===== DATASET RECORDS

-- ==== Sys2Proof/Laws/MovesMetro.lean ====
section
/-! SUPPORT. Which parts of the state the operations of BOE, LIO, BOT and BAT change, and that they keep
its form. -/

namespace Sys2Proof.Machine

open Sys2Proof

theorem updSet_moves (k : Nat) (f : VoltageSet → VoltageSet) (s : State) :
    Moves 0x1000 s (updSet k f s) := by
  unfold updSet
  repeat' first
    | with_reducible exact moves_refl
    | fail_if_no_progress
        (with_reducible apply moves_frame)
        all_goals try first | with_reducible exact rfl | exact moves_absurd rfl | with_reducible exact fun _ => rfl

theorem flagInterval_moves (m bit : Nat) (s : State) :
    Moves 0x1000 s (flagInterval m bit s) := by
  unfold flagInterval
  repeat' first
    | with_reducible exact moves_refl
    | fail_if_no_progress
        (with_reducible apply moves_frame)
        all_goals try first | with_reducible exact rfl | exact moves_absurd rfl | with_reducible exact fun _ => rfl

theorem flagMeters_moves (ms : List Nat) (bit : Nat) (s : State) :
    Moves 0x1000 s (flagMeters ms bit s) := by
  unfold flagMeters
  repeat' first
    | with_reducible assumption
    | with_reducible exact moves_refl
    | decide
    | with_reducible refine moves_foldl ?_ (fun _ _ _ => ?_)
    | with_reducible apply moves_step (flagInterval_moves ..)

theorem haltMeter_moves (m addr : Nat) (s : State) :
    Moves 0x201002 s (haltMeter m addr s) := by
  unfold haltMeter
  repeat' first
    | with_reducible exact moves_refl
    | decide
    | with_reducible apply moves_step (setF_moves ..)
    | with_reducible apply moves_step (flagInterval_moves ..)
    | with_reducible apply moves_step (emit_moves ..)
    | with_reducible refine moves_ite ?_ ?_
    | fail_if_no_progress
        (with_reducible apply moves_frame)
        all_goals try first | with_reducible exact rfl | exact moves_absurd rfl | with_reducible exact fun _ => rfl

theorem boeConfigError_moves (x : BoeError) (s : State) :
    Moves 0x201002 s (boeConfigError x s) := by
  unfold boeConfigError
  repeat' first
    | with_reducible assumption
    | with_reducible exact moves_refl
    | decide
    | with_reducible refine moves_foldl ?_ (fun _ _ _ => ?_)
    | with_reducible apply moves_step (haltMeter_moves ..)
    | split

theorem addEnergy_moves (e : ElecMetro) (d : WindowData) (r : WindowResult) (m : MeterCfg) (s : State) :
    Moves 0x40005000 s (addEnergy e d r m s) := by
  unfold addEnergy
  repeat' first
    | with_reducible exact moves_refl
    | decide
    | with_reducible apply moves_step (addAccum_moves ..)
    | with_reducible apply moves_step (flagInterval_moves ..)
    | with_reducible refine moves_ite ?_ ?_

theorem calWindow_moves (e : ElecMetro) (openedAt : Nat) (r : WindowResult) (s : State) :
    Moves 0x1002 s (calWindow e openedAt r s) := by
  unfold calWindow
  repeat' first
    | with_reducible exact moves_refl
    | decide
    | with_reducible apply moves_step (setF_moves ..)
    | fail_if_no_progress
        (with_reducible apply moves_frame)
        all_goals try first | with_reducible exact rfl | exact moves_absurd rfl | with_reducible exact fun _ => rfl
    | split

theorem windowFlags_moves (e : ElecMetro) (r : WindowResult) (s : State) :
    Moves 0x1000 s (windowFlags e r s) := by
  unfold windowFlags
  repeat' first
    | with_reducible assumption
    | with_reducible exact moves_refl
    | decide
    | with_reducible refine moves_foldl ?_ (fun _ _ _ => ?_)
    | with_reducible apply moves_step (flagInterval_moves ..)
    | with_reducible apply moves_step (flagMeters_moves ..)
    | with_reducible refine moves_ite ?_ ?_

theorem closeWindow_moves (d : WindowData) (s : State) :
    Moves 0x44205002 s (closeWindow d s) := by
  unfold closeWindow
  repeat' first
    | with_reducible assumption
    | with_reducible exact moves_refl
    | decide
    | with_reducible refine moves_foldl ?_ (fun _ _ _ => ?_)
    | with_reducible apply moves_step (setF_moves ..)
    | with_reducible apply moves_step (updSet_moves ..)
    | with_reducible apply moves_step (drawFree_moves ..)
    | with_reducible apply moves_step (boeConfigError_moves ..)
    | with_reducible apply moves_step (windowFlags_moves ..)
    | with_reducible apply moves_step (addEnergy_moves ..)
    | with_reducible apply moves_step (calWindow_moves ..)
    | with_reducible apply moves_step (emit_moves ..)
    | with_reducible refine moves_ite ?_ ?_
    | fail_if_no_progress
        (with_reducible apply moves_frame)
        all_goals try first | with_reducible exact rfl | exact moves_absurd rfl | with_reducible exact fun _ => rfl
    | split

==========

# [TASK OBJECTIVE]
Beginning with the line that contains "theorem closeWindow_moves (d", restate word for word each line through the last one in the data, and write nothing more.

# [OUTPUT FOR THIS EXERCISE]
theorem closeWindow_moves (d : WindowData) (s : State) :
    Moves 0x44205002 s (closeWindow d s) := by
  unfold closeWindow
  repeat' first
    | with_reducible assumption
    | with_reducible exact moves_refl
    | decide
    | with_reducible refine moves_foldl ?_ (fun _ _ _ => ?_)
    | with_reducible apply moves_step (setF_moves ..)
    | with_reducible apply moves_step (updSet_moves ..)
    | with_reducible apply moves_step (drawFree_moves ..)
    | with_reducible apply moves_step (boeConfigError_moves ..)
    | with_reducible apply moves_step (windowFlags_moves ..)
    | with_reducible apply moves_step (addEnergy_moves ..)
    | with_reducible apply moves_step (calWindow_moves ..)
    | with_reducible apply moves_step (emit_moves ..)
    | with_reducible refine moves_ite ?_ ?_
    | fail_if_no_progress
        (with_reducible apply moves_frame)
        all_goals try first | with_reducible exact rfl | exact moves_absurd rfl | with_reducible exact fun _ => rfl
    | split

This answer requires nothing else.